Incidentally, this code has a few other major problems:
You try to write past the end of the string if the last character appears once (you write a '1' where the trailing '\0' was, and a '\0' one character beyond that.
Your code doesn't work if a character appears more than 9 times ('0' + 10 is ':').
Your code doesn't work if a character appears more than 2 times ("dddd" doesn't become "d4"; it becomes "d4dd").
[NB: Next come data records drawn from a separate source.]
-- ==== Sys2Proof/WellFormed.lean ====
section
/-!
DEFINITION. Which terms of `Instr` a command word can name. Every field but the width of PUTB and GETB
is a type with exactly the legal values, so the width is the one thing to check (30_encoding.md R92,
40_bit_engine.md R131).
-/

namespace Sys2Proof

/-- A width of PUTB or GETB is 1 to 64: the values WM1 + 1 for WM1 in 0..63 (R10, R92). -/
def widthOk (width : Nat) : Bool := 1 ≤ width && width ≤ 64

/-- Well-formed commands: those some legal command word stands for. -/
def Instr.wellFormed : Instr → Bool
  | .putb width => widthOk width
  | .getb width => widthOk width
  | .putByte _ => true
  | .putChar _ => true
  | .putShort _ => true
  | .putInt _ => true
  | .putLong _ => true
  | .putFloat _ => true
  | .putDouble _ => true
  | .getByte _ => true
  | .getChar _ => true
  | .getShort _ => true
  | .getInt _ => true
  | .getLong _ => true
  | .getFloat _ => true
  | .getDouble _ => true
  | .putv16 _ _ => true
  | .putv32 _ _ => true
  | .putv64 _ _ => true
  | .getv16 _ _ => true
  | .getv32 _ _ => true
  | .getv64 _ _ => true
  | .alloc => true
  | .flip => true
  | .compact => true
  | .rdreg _ => true

end Sys2Proof
end

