-- ==== Sys2Proof/Certificates/Slice0/Obligations.lean ====
section
/-!
DEFINITION. The statements for the provers. Each is a Prop about the machine, taken from the numbered rules of spec/; none
is proved here.
-/

open Sys2Proof Sys2Proof.Machine

/-! ## The encoding -/

/-- Decoding the word of a well-formed command gives the command back, with every field at every value
(30_encoding.md R92 to R99). -/
def Obligations.DecodeOfEncode : Prop :=
  ∀ i : Instr, i.wellFormed = true → decode (encode i) = .ok i

/-- A word that decodes is the word of its command, and the command is well formed: each legal word has one
meaning and no two legal words share one (R92 to R99). -/
def Obligations.EncodeOfDecode : Prop :=
  ∀ (c : CommandWord) (i : Instr), decode c = .ok i → encode i = c ∧ i.wellFormed = true

/-- A word is decoded exactly when the decoder's table (R99) says it is legal; an illegal word raises
ILLEGAL_COMMAND and does nothing else (R285). -/
def Obligations.IllegalWordsFault : Prop :=
  ∀ c : CommandWord,
    ((∃ i, decode c = .ok i) ↔ legalWord c.toNat = true) ∧
    (legalWord c.toNat = false →
      ∀ (s : State) (o : Word) (rest : List HostEvent),
        s.pending = .command c o :: rest → s.fault = .none →
        step s = .next
          ({ s with cmd := c, operand := o, pending := rest }.faultedWith .illegalCommand))

/-- The worked encodings of R103. -/
def Obligations.WorkedEncodingsDecode : Prop :=
  decode 0x00003E01#32 = .ok (.putb 63) ∧
  decode 0x00000401#32 = .ok (.putb 5) ∧
  decode 0x00003F02#32 = .ok (.getb 64) ∧
  decode 0x00000113#32 = .ok (.putInt .big) ∧
  decode 0x0000001A#32 = .ok (.getShort .little) ∧
  decode 0x00000221#32 = .ok (.putv32 .either .half) ∧
  decode 0x00000422#32 = .ok (.putv64 .positive .blocked) ∧
  decode 0x00000128#32 = .ok (.getv16 .negative .half) ∧
  decode 0x00000030#32 = .ok .alloc ∧
  decode 0x00000031#32 = .ok .flip ∧
  decode 0x00000032#32 = .ok .compact ∧
  decode 0x00000333#32 = .ok (.rdreg .fault) ∧
  decode 0x00000321#32 = .error .illegalSignMode ∧
  decode 0x00004001#32 = .error .reservedBits

/-! ## The ports -/

/-- A step at which the host presents a word that decodes to `i` is `exec i`, with the word on the CMD port, the
operand on the OPERAND port and the event taken (10_state.md R30, R31, R55; the list of events: log entry 5). -/
def Obligations.StepRunsPresentedCommand : Prop :=
  ∀ (s : State) (c : CommandWord) (o : Word) (rest : List HostEvent) (i : Instr),
    s.pending = .command c o :: rest → decode c = .ok i →
    step s = exec i { s with cmd := c, operand := o, pending := rest }

/-- A host read below CAP gives the byte and changes no register and no byte; at or beyond CAP the model
gives it no value (10_state.md R57). -/
def Obligations.HostReadPort : Prop :=
  ∀ (s : State) (a : Nat) (rest : List HostEvent), s.pending = .readByte a :: rest →
    (a < s.cap.toNat →
      step s = .next { s with pending := rest, reply := some (.byte (s.store.read a)) }) ∧
    (s.cap.toNat ≤ a → step s = .refused (.hostReadBeyondCap a))

/-- FAULT_LINE is 1 exactly while FAULT is not 0; it rises when a fault is taken and falls only at ALLOC or reset
(10_state.md R56). -/
def Obligations.FaultLineFollowsFault : Prop :=
  (∀ s : State, s.faultLine = true ↔ s.fault.code ≠ 0) ∧
  ∀ s t : State, step s = .next t →
    (s.faultLine = false → t.faultLine = true →
      ∃ c o rest, s.pending = .command c o :: rest ∧ t.fcmd = c ∧
        t.reply = some (.response false s.result)) ∧
    (s.faultLine = true → t.faultLine = false →
      (∃ rest, s.pending = .reset :: rest) ∨
      ∃ c o rest, s.pending = .command c o :: rest ∧ decode c = .ok .alloc ∧
        o.toNat ≤ Config.capMax)

/-! ## Reset and the invariants -/

/-- RESET sets every register to its value in the table of 70_reset_and_hazards.md R310; ALLOC with operand 0 leaves
the same values but for RESULT. -/
def Obligations.ResetSetsEveryRegister : Prop :=
  (∀ (s : State) (rest : List HostEvent), s.pending = .reset :: rest →
    ∃ t, step s = .next t ∧ t.cache = 0 ∧ t.free.val = 64 ∧ t.mode = .write ∧ t.cap = 0 ∧
      t.wpos = 0 ∧ t.rpos = 0 ∧ t.fault = .none ∧ t.faultLine = false ∧ t.fcmd = 0 ∧
      t.result = 0 ∧ t.pending = rest) ∧
  (∀ s : State, s.operand = 0 →
    ∃ t, exec .alloc s = .next t ∧ t.cache = 0 ∧ t.free.val = 64 ∧ t.mode = .write ∧ t.cap = 0 ∧
      t.wpos = 0 ∧ t.rpos = 0 ∧ t.fault = .none ∧ t.faultLine = false ∧ t.fcmd = 0 ∧
      t.result = s.result)

/-- The invariants hold right after reset (10_state.md R47, R50); that the store is zero then is the model's choice (log
entry 2). -/
def Obligations.ResetMeetsInvariants : Prop := State.reset.Inv

/-- Every step keeps the invariants: those of 10_state.md R47, the store's canonical form and size, the zero bytes from
WPOS on in write mode (20_memory.md R70), and FCMD = 0 without a fault (R41). After a reset the store holds what the
model chose for it (log entries 2, 13). -/
def Obligations.StepKeepsInvariants : Prop :=
  ∀ s t : State, s.Inv → step s = .next t → t.Inv

/-- The invariants of R47 hold in every state reached from reset, whatever the host does. -/
def Obligations.InvariantsOnEveryHostRun : Prop :=
  ∀ (events : List HostEvent) (k : Nat) (t : State),
    Sys2Proof.core.run k { State.reset with pending := events } = .next t →
    t.Sound ∧ t.free.val ≤ 64

/-- CAP_MAX is a multiple of 8 with 8 <= CAP_MAX <= 2^61 (00_scope.md R8), for every value of the open parameter. -/
def Obligations.CapMaxInBounds : Prop :=
  Config.capMax % 8 = 0 ∧ 8 ≤ Config.capMax ∧ Config.capMax ≤ 2 ^ 61

/-! ## Faults -/

/-- Faults are precise: a command that faults changes FAULT and FCMD and nothing else; RESULT, CACHE, FREE, MODE, CAP,
WPOS, RPOS and every byte of the store are as before it (60_exceptions.md R283). -/
def Obligations.FaultsArePrecise : Prop :=
  ∀ (s t : State) (c : CommandWord) (o : Word) (rest : List HostEvent),
    s.pending = .command c o :: rest → s.fault = .none → step s = .next t → t.fault ≠ .none →
    t = { s with
      cmd := c, operand := o, pending := rest
      fault := t.fault, fcmd := c, reply := some (.response false s.result) }

/-- While FAULT is not 0 only a legal ALLOC and a legal RDREG execute; every other word is refused with no effect at
all (60_exceptions.md R284), and an ALLOC that faults keeps the first fault (R281). -/
def Obligations.RefusedWhileFaulted : Prop :=
  ∀ (s : State) (c : CommandWord) (o : Word) (rest : List HostEvent),
    s.pending = .command c o :: rest → s.fault ≠ .none →
    ((∀ i, decode c = .ok i → runsWhileFaulted i = false) →
      step s = .next { s with
        cmd := c, operand := o, pending := rest, reply := some (.response false s.result) }) ∧
    (decode c = .ok .alloc → o.toNat ≤ Config.capMax →
      ∃ t, step s = .next t ∧ t.fault = .none ∧ t.fcmd = 0 ∧
        t.reply = some (.response true s.result)) ∧
    (decode c = .ok .alloc → Config.capMax < o.toNat →
      step s = .next { s with
        cmd := c, operand := o, pending := rest, reply := some (.response false s.result) }) ∧
    (∀ idx, decode c = .ok (.rdreg idx) →
      step s = .next { s with
        cmd := c, operand := o, pending := rest, result := s.register idx
        reply := some (.response true (s.register idx)) })

/-- A recorded fault stays, with its command word, until ALLOC or reset clears both (10_state.md R40, 60_exceptions.md
R281, R294). -/
def Obligations.FirstFaultIsKept : Prop :=
  ∀ s t : State, step s = .next t → s.fault ≠ .none →
    (t.fault = s.fault ∧ t.fcmd = s.fcmd) ∨
    (t.fault = .none ∧ t.fcmd = 0 ∧
      ((∃ rest, s.pending = .reset :: rest) ∨
        ∃ c o rest, s.pending = .command c o :: rest ∧ decode c = .ok .alloc ∧
          o.toNat ≤ Config.capMax))

/-- FCMD is written only together with FAULT, with the word of the command that set it, and cleared by ALLOC and reset
(10_state.md R41). -/
def Obligations.FcmdWrittenWithFault : Prop :=
  ∀ s t : State, step s = .next t → t.fcmd ≠ s.fcmd →
    (s.fault = .none ∧ t.fault ≠ .none ∧ ∃ o rest, s.pending = .command t.fcmd o :: rest) ∨
    (t.fcmd = 0 ∧ t.fault = .none ∧
      ((∃ rest, s.pending = .reset :: rest) ∨
        ∃ c o rest, s.pending = .command c o :: rest ∧ decode c = .ok .alloc))

/-- The order in which a command's faults are reported: refusal, ILLEGAL_COMMAND, MODE, DOMAIN or ALLOC_RANGE, then
OVERFLOW or UNDERFLOW (60_exceptions.md R292). -/
def Obligations.FaultPriority : Prop :=
  ∀ (s t : State) (c : CommandWord) (o : Word) (rest : List HostEvent),
    s.pending = .command c o :: rest → step s = .next t →
    (s.fault ≠ .none → (∀ i, decode c = .ok i → runsWhileFaulted i = false) →
      t.fault = s.fault ∧ t.fcmd = s.fcmd) ∧
    (s.fault = .none → legalWord c.toNat = false → t.fault = .illegalCommand) ∧
    (s.fault = .none → ∀ i, decode c = .ok i →
      (∀ m, neededMode i = some m → s.mode ≠ m → t.fault = .mode) ∧
      (neededMode i = some s.mode → domainError i o = true → t.fault = .domain) ∧
      (i = .alloc → Config.capMax < o.toNat → t.fault = .allocRange) ∧
      (neededMode i = some s.mode ∨ neededMode i = none → domainError i o = false →
        (i = .alloc → o.toNat ≤ Config.capMax) →
        t.fault = .none ∨ (t.fault = .overflow ∧ (s.mode = .write ∧ i ≠ .alloc)) ∨
          (t.fault = .underflow ∧ neededMode i = some .read)))

/-- A PUT-type command in read mode and a GET-type command in write mode raise MODE (60_exceptions.md R286): PUTB, GETB,
PUT_BYTE..PUT_DOUBLE, GET_BYTE..GET_DOUBLE, PUTV16..PUTV64, GETV16..GETV64, whatever their fields and operand. -/
def Obligations.WrongModeFaults : Prop :=
  ∀ (i : Instr) (m : Mode) (s : State),
    neededMode i = some m → s.mode ≠ m → s.fault = .none → exec i s = .next (s.faultedWith .mode)

/-- A command ends in exactly one of three ways: it completes, it faults or it is refused; the machine itself never
stops on a command (60_exceptions.md R282). -/
def Obligations.CommandEndsOneWay : Prop :=
  ∀ (i : Instr) (s : State), ∃ t, exec i s = .next t ∧
    ((CompletesIn i s t ∧ ¬ FaultsIn i s t ∧ ¬ RefusedIn i s t) ∨
      (¬ CompletesIn i s t ∧ FaultsIn i s t ∧ ¬ RefusedIn i s t) ∨
      (¬ CompletesIn i s t ∧ ¬ FaultsIn i s t ∧ RefusedIn i s t))

/-! ## The store and the value operators -/

/-- MemRead's word is the sum of its bytes, little-endian, and MemWrite sets the eight bytes of its word and no other, so
that a word written is the word read (20_memory.md R62, R63). Those rules speak of a multiple of 8 with a + 8 <= CAP; that
the same holds at every other address is the model's choice (log entry 9). -/
def Obligations.StoreWordsAreLittleEndian : Prop :=
  ∀ (m : Memory) (a : Nat) (v : Word), m.wf →
    (m.readWord a).toNat = ∑ k ∈ Finset.range 8, (m.read (a + k)).toNat * 2 ^ (8 * k) ∧
    (∀ k < 8, ((m.writeWord a v).read (a + k)).toNat = v.toNat / 2 ^ (8 * k) % 2 ^ 8) ∧
    (∀ x, (x < a ∨ a + 8 ≤ x) → (m.writeWord a v).read x = m.read x) ∧
    (m.writeWord a v).readWord a = v

/-- MASK[n] is 2^n - 1 for n in 0..64: the low n bits are 1 and the others 0 (40_bit_engine.md R120). -/
def Obligations.MaskTableEntries : Prop :=
  ∀ n ≤ 64, (mask n).toNat = 2 ^ n - 1 ∧ ∀ i < 64, (mask n).getLsbD i = decide (i < n)

/-- Byte k of `byterev_N(x)` is byte N/8 - 1 - k of x, and the bits from N on are zero (00_scope.md R13). -/
def Obligations.ByterevReversesBytes : Prop :=
  ∀ n ≤ 8, ∀ x : Word,
    (∀ k < n, (byterev n x).extractLsb' (8 * k) 8 = x.extractLsb' (8 * (n - 1 - k)) 8) ∧
    byterev n x >>> (8 * n) = 0

/-- `bit_length(m)` is the least n with m < 2^n (00_scope.md R14, which marks the meaning as general knowledge: log entry
10). -/
def Obligations.BitLengthIsLeast : Prop :=
  ∀ (m : Word) (n : Nat), m.toNat < 2 ^ n ↔ bitLength m ≤ n

/-! ## The engine -/

/-- The concatenation law: two puts in a row are one put of the concatenation, the same state or the same OVERFLOW, and
two gets in a row are one get cut in two; the store and the faults depend only on the bits appended, not on how
they were split into puts (40_bit_engine.md R128). -/
def Obligations.ConcatenationLaw : Prop :=
  (∀ (s : State) (a b : Word) (w1 w2 : Nat), w1 + w2 ≤ 64 →
    putFields s [(a, w1), (b, w2)] =
      putBits s ((a &&& mask w1) ||| ((b &&& mask w2) <<< w1)) (w1 + w2) ∧
    getBits s (w1 + w2) =
      match getBits s w1 with
      | .error code => .error code
      | .ok (r1, t) =>
        match getBits t w2 with
        | .error code => .error code
        | .ok (r2, u) => .ok (r1 ||| (r2 <<< w1), u)) ∧
  ∀ (s : State) (fields others : List (Word × Nat)), s.Inv → s.mode = .write →
    (∀ f ∈ fields, f.2 ≤ 64) → (∀ f ∈ others, f.2 ≤ 64) →
    fields.flatMap (fun f => natBits f.1.toNat f.2) =
      others.flatMap (fun f => natBits f.1.toNat f.2) →
    putFields s fields = putFields s others

/-- A width of zero changes nothing, reads 0 and never flushes or refills, and no command can name it
(40_bit_engine.md R131). -/
def Obligations.ZeroWidthDoesNothing : Prop :=
  (∀ (s : State) (v : Word), putBits s v 0 = .ok s) ∧
  (∀ s : State, getBits s 0 = .ok (0, s)) ∧
  ∀ c : CommandWord, decode c ≠ .ok (.putb 0) ∧ decode c ≠ .ok (.getb 0)

/-- PutBits keeps the cache bits above the fill offset zero, so the padding of a partial word that FLIP writes is zero
(40_bit_engine.md R132). -/
def Obligations.PaddingStaysZero : Prop :=
  (∀ (s t : State) (v : Word) (w : Nat), w ≤ 64 → s.cache >>> (64 - s.free.val) = 0 →
    putBits s v w = .ok t → t.cache >>> (64 - t.free.val) = 0) ∧
  (∀ s t : State, s.Inv → s.mode = .write → s.fault = .none → s.free.val < 64 →
    exec .flip s = .next t → t.fault = .none →
    ∀ i, 64 - s.free.val ≤ i → i < 64 → (t.store.readWord s.wpos.toNat).getLsbD i = false)

/-- PUTB completes exactly when its flush stays within CAP: the low `w` bits of OPERAND are appended to the stream, and
nothing else changes; otherwise it raises OVERFLOW (40_bit_engine.md R124, R126). -/
def Obligations.PutbAppendsBits : Prop :=
  ∀ (s : State) (w : Nat), 1 ≤ w → w ≤ 64 → s.Inv → s.fault = .none → s.mode = .write →
    (s.hasRoom w →
      ∃ t, exec (.putb w) s = .next t ∧ s.HasAppended t (natBits s.operand.toNat w) ∧
        t.reply = some (.response true s.result)) ∧
    (¬ s.hasRoom w → exec (.putb w) s = .next (s.faultedWith .overflow))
Probably line-buffering. Add a \n to your printf() formatting string. Also your code is very scary, what happens if there are more than 9 of the same character in a row?
1) error correction
while(*cp!='\0'){
and not
while(cp!='\0'){
2) advice
do not use array[] to put in your result user another array to put in your rusel it's more proper and eay
I tried to solve your question quickly and this is my code:
#include <stdio.h>
#define SIZE 255
int main()
{
char input[SIZE] = "aabbcccd";/*input string*/
char output[SIZE]={'\0'};/*where output string is stored*/
char seen[SIZE]={'\0'};/*store all chars already counted*/
char *ip = input;/*input pointer=ip*/
char *op = output;/*output pointer = op*/
char *sp = seen;/*seen pointer=sp*/
char c,count;
int i,j,done;
i=0;
while(i<SIZE && input[i]!='\0')
{
c=input[i];
//don't count if already searched:
done=0;
j=0;
while(j<SIZE)
{
if(c==seen[j])
{
done=1;
break;
}
j++;
}
if(done==0)
{//if i never searched char 'c':
*sp=c;
sp++;
*sp='\0';
//count how many "c" there are into input array:
count = '0';
j=0;
while(j<SIZE)
{
if(ip[j]==c)
{
count++;
}
j++;
}
*op=c;
op++;
*op=count;
op++;
}
i++;
}
*op='\0';
printf("input: %s\n",input);
printf("output: %s\n",output);
return 0;
}
It's not a good code for several reasons(I don't check arrays size writing new elements, I could stop searches at first empty item, and so on...) but you could think about it as a "start point" and improve it. You could take a look at standard library to copy substring elements and so on(i.e. strncpy).